> Assignment
Begin at the line with "have oo := openQuire_only" and return each line through the final one of the listing below, exactly as written.

> Records for processing
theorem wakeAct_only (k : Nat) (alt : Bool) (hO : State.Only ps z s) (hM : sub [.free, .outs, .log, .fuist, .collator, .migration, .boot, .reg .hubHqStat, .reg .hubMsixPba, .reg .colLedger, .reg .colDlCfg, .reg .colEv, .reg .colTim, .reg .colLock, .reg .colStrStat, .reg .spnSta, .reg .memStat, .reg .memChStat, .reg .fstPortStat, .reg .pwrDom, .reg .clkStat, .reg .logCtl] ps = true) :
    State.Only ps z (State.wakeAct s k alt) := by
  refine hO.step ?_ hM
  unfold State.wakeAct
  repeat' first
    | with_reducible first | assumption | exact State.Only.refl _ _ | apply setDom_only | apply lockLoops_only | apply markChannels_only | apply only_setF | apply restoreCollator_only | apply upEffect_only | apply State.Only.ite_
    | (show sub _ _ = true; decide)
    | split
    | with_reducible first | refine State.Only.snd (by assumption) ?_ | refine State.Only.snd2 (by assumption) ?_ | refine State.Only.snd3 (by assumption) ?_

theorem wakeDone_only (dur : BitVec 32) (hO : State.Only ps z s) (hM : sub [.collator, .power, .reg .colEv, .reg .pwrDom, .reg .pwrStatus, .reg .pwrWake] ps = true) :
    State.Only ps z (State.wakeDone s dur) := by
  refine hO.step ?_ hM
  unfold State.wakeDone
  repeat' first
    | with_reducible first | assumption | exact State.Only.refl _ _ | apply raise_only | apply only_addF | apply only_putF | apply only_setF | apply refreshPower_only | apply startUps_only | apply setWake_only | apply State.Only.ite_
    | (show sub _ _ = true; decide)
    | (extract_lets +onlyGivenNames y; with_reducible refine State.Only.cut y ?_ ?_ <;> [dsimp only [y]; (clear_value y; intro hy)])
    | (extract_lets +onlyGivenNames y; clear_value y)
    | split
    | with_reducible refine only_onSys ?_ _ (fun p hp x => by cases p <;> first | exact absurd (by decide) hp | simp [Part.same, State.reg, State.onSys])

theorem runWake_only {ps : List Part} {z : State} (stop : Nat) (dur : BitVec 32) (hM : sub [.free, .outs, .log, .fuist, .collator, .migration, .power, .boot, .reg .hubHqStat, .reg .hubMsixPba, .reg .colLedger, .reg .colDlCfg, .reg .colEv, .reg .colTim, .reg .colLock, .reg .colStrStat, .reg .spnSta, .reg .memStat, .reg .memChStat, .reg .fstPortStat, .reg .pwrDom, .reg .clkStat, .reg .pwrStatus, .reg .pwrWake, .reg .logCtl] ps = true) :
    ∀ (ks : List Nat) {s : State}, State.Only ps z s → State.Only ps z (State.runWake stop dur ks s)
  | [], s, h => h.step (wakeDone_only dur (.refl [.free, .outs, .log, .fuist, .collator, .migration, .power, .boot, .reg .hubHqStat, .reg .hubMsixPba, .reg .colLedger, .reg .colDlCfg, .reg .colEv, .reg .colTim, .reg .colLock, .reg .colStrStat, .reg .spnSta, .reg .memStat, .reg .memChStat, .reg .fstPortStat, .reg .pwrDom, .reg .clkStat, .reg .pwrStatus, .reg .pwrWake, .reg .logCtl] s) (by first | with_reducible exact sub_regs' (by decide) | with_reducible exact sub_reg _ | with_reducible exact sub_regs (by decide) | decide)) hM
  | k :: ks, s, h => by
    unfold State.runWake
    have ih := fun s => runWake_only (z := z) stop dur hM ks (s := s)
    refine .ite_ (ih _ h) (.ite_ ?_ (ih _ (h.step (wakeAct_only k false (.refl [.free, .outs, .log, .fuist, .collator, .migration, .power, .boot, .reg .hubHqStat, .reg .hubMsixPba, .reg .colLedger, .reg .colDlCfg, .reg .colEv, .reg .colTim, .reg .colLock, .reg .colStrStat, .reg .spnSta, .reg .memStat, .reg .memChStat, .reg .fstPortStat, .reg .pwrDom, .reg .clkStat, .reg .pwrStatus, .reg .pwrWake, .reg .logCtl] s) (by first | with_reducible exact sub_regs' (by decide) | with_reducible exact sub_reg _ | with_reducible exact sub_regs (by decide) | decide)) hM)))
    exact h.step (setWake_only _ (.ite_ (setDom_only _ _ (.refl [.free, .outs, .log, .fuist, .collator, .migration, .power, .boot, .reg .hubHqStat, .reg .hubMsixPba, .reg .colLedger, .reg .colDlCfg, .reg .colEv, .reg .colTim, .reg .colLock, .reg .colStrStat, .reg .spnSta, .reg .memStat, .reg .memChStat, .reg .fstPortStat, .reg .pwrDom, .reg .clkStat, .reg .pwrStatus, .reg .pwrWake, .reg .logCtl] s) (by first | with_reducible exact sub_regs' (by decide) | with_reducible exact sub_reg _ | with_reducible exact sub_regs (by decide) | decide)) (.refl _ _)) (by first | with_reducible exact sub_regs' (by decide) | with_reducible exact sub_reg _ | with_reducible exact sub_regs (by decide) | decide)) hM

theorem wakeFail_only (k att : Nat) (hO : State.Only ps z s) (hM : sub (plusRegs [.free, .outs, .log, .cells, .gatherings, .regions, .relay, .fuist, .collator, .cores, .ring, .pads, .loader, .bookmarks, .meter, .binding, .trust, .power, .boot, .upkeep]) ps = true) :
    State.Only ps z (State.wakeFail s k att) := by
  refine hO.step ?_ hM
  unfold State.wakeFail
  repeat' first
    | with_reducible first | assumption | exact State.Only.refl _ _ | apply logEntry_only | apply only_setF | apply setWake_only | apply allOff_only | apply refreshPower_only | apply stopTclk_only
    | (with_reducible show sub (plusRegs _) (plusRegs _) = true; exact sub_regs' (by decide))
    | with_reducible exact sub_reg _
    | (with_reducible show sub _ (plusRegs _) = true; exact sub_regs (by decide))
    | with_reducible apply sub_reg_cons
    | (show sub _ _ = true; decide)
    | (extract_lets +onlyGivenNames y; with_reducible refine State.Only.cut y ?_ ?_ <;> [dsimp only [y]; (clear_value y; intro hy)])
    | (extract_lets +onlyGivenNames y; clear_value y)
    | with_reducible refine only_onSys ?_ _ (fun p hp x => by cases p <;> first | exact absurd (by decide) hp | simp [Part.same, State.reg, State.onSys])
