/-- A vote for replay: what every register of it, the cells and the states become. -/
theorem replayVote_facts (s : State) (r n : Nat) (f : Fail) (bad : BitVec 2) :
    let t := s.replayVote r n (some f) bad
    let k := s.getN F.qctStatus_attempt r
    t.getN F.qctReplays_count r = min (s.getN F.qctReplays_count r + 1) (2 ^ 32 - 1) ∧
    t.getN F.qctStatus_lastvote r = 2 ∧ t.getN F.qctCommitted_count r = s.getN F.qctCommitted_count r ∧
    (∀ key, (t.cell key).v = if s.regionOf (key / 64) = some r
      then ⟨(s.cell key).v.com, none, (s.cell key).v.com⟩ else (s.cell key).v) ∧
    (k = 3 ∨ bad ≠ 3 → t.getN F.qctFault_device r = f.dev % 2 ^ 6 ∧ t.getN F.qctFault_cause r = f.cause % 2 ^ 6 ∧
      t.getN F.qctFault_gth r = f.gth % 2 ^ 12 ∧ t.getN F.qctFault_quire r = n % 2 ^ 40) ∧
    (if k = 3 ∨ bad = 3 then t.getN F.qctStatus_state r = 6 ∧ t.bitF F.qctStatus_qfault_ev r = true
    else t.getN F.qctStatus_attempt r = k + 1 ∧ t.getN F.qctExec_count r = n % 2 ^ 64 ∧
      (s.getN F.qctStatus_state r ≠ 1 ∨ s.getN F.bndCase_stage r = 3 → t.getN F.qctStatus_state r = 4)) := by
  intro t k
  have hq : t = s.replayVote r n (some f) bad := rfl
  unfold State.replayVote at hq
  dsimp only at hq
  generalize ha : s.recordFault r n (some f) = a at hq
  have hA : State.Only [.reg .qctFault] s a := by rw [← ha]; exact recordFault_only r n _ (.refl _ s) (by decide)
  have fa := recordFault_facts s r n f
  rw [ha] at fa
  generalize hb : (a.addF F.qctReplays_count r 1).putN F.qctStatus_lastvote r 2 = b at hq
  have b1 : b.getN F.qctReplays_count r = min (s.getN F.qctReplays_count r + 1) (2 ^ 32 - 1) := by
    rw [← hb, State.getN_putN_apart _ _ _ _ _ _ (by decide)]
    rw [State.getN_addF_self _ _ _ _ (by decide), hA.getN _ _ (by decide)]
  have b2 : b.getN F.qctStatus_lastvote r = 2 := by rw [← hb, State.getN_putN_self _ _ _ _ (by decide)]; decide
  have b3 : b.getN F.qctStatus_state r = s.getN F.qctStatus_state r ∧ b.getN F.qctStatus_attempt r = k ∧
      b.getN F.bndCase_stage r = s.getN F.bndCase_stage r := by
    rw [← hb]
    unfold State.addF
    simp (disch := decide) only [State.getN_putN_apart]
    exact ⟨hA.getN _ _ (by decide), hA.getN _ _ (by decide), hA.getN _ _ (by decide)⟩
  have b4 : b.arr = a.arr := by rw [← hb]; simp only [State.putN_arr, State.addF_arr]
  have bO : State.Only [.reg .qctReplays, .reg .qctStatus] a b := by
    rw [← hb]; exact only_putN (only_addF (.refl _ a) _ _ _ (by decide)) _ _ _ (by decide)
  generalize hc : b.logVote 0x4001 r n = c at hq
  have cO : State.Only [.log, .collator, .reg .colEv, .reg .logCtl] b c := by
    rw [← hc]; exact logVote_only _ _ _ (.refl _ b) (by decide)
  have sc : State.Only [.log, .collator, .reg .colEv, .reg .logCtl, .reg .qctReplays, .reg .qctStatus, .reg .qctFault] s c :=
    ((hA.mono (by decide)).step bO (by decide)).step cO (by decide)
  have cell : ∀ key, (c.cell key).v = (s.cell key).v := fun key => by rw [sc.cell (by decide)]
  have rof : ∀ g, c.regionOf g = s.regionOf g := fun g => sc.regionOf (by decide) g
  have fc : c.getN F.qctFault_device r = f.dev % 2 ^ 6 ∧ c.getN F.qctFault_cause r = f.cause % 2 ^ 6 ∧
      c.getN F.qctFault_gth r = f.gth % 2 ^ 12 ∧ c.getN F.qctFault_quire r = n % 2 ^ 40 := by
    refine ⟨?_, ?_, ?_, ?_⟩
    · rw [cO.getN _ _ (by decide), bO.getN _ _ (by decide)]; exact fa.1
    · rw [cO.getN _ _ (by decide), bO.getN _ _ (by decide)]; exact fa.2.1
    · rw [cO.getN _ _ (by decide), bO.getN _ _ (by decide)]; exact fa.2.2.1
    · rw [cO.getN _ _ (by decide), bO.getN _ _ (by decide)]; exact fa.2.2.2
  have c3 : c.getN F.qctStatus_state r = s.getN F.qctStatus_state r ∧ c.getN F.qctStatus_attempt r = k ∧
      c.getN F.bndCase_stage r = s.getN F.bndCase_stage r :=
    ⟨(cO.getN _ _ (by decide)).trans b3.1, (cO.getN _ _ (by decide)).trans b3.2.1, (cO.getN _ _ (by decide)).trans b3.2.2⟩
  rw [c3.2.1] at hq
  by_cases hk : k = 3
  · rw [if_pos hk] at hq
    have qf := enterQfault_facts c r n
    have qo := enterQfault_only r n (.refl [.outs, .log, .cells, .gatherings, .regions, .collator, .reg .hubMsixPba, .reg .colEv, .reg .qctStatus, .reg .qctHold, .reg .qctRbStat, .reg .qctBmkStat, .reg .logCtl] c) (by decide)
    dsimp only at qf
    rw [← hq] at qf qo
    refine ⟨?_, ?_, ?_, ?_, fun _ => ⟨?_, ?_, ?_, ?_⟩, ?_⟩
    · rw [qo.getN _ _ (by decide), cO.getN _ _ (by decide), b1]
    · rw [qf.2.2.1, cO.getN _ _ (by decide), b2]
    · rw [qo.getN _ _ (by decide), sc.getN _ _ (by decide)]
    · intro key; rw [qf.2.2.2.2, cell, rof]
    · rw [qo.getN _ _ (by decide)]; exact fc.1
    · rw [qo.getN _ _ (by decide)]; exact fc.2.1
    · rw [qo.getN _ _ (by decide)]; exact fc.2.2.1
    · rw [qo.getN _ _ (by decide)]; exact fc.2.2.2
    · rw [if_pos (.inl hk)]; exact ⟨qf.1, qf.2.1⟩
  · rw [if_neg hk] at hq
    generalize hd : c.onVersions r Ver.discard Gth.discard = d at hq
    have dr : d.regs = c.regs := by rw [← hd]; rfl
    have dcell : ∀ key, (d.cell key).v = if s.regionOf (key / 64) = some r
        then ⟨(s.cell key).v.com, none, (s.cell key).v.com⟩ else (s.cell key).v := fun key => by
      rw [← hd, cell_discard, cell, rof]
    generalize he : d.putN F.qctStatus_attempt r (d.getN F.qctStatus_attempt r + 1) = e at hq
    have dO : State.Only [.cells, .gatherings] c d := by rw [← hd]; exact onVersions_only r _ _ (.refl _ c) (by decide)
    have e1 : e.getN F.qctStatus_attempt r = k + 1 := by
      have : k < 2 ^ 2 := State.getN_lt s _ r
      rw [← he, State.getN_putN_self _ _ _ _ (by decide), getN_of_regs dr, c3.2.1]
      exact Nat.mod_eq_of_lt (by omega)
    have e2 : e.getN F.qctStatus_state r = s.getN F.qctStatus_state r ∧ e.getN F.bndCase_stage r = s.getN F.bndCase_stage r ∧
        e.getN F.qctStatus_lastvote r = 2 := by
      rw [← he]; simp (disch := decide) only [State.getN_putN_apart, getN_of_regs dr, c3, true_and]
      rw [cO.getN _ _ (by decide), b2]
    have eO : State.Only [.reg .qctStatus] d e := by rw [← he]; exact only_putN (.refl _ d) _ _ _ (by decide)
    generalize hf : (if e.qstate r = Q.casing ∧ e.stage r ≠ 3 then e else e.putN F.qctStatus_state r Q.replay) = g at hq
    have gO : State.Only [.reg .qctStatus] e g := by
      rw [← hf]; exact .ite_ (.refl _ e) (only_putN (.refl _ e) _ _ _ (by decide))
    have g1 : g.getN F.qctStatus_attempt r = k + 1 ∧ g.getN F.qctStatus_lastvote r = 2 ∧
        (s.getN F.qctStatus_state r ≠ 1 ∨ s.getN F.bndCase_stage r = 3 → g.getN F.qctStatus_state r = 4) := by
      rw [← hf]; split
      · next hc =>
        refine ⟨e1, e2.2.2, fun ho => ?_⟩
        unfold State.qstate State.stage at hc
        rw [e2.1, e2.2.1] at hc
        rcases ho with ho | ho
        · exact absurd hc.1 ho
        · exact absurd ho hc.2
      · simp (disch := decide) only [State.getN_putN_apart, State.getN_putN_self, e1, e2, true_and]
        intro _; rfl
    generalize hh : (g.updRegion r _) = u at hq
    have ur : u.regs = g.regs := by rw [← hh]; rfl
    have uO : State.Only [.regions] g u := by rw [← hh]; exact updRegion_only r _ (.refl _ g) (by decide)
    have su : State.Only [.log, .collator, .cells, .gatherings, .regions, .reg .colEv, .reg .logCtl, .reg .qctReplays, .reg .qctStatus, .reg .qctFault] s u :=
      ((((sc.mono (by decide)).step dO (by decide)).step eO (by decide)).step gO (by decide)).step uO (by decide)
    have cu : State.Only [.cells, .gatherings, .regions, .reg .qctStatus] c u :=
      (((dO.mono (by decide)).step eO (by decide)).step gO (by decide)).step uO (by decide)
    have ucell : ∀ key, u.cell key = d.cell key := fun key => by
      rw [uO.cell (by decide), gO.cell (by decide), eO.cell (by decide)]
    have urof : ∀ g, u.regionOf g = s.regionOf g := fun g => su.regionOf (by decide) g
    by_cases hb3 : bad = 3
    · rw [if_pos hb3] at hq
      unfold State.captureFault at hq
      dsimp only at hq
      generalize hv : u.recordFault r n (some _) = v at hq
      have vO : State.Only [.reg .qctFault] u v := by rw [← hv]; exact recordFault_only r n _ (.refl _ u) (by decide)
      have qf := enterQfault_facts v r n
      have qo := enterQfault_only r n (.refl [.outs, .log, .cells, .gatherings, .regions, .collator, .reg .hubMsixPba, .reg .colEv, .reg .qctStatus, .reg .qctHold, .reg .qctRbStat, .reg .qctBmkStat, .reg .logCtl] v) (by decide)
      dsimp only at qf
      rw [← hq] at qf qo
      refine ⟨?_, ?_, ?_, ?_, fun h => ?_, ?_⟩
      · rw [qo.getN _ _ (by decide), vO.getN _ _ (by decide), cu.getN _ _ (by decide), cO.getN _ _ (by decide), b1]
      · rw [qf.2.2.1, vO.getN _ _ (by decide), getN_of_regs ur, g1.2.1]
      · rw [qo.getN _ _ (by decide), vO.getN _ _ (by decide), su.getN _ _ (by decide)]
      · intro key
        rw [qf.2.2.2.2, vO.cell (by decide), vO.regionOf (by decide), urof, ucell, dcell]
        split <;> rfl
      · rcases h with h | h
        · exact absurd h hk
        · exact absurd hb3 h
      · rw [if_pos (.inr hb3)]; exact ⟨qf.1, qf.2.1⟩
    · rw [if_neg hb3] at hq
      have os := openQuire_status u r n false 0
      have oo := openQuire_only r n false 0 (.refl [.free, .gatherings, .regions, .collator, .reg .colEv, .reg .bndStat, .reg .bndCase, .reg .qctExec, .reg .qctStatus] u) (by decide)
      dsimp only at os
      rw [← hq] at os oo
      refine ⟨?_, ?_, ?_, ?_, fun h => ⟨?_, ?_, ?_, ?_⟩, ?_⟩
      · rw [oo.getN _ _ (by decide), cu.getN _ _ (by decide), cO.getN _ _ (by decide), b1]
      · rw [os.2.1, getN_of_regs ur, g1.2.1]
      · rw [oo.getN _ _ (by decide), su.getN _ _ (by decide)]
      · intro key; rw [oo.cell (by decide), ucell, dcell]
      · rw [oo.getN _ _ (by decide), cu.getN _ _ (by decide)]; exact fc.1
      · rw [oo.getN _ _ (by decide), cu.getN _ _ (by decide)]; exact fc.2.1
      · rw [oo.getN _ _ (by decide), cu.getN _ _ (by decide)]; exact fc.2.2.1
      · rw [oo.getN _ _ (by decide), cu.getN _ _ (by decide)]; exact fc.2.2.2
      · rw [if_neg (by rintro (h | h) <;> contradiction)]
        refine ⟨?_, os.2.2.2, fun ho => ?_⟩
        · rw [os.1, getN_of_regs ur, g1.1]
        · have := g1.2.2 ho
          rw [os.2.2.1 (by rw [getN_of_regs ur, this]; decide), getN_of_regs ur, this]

> Worked solution
      have oo := openQuire_only r n false 0 (.refl [.free, .gatherings, .regions, .collator, .reg .colEv, .reg .bndStat, .reg .bndCase, .reg .qctExec, .reg .qctStatus] u) (by decide)
      dsimp only at os
      rw [← hq] at os oo
      refine ⟨?_, ?_, ?_, ?_, fun h => ⟨?_, ?_, ?_, ?_⟩, ?_⟩
      · rw [oo.getN _ _ (by decide), cu.getN _ _ (by decide), cO.getN _ _ (by decide), b1]
      · rw [os.2.1, getN_of_regs ur, g1.2.1]
      · rw [oo.getN _ _ (by decide), su.getN _ _ (by decide)]
      · intro key; rw [oo.cell (by decide), ucell, dcell]
      · rw [oo.getN _ _ (by decide), cu.getN _ _ (by decide)]; exact fc.1
      · rw [oo.getN _ _ (by decide), cu.getN _ _ (by decide)]; exact fc.2.1
      · rw [oo.getN _ _ (by decide), cu.getN _ _ (by decide)]; exact fc.2.2.1
      · rw [oo.getN _ _ (by decide), cu.getN _ _ (by decide)]; exact fc.2.2.2
      · rw [if_neg (by rintro (h | h) <;> contradiction)]
        refine ⟨?_, os.2.2.2, fun ho => ?_⟩
        · rw [os.1, getN_of_regs ur, g1.1]
        · have := g1.2.2 ho
          rw [os.2.2.1 (by rw [getN_of_regs ur, this]; decide), getN_of_regs ur, this]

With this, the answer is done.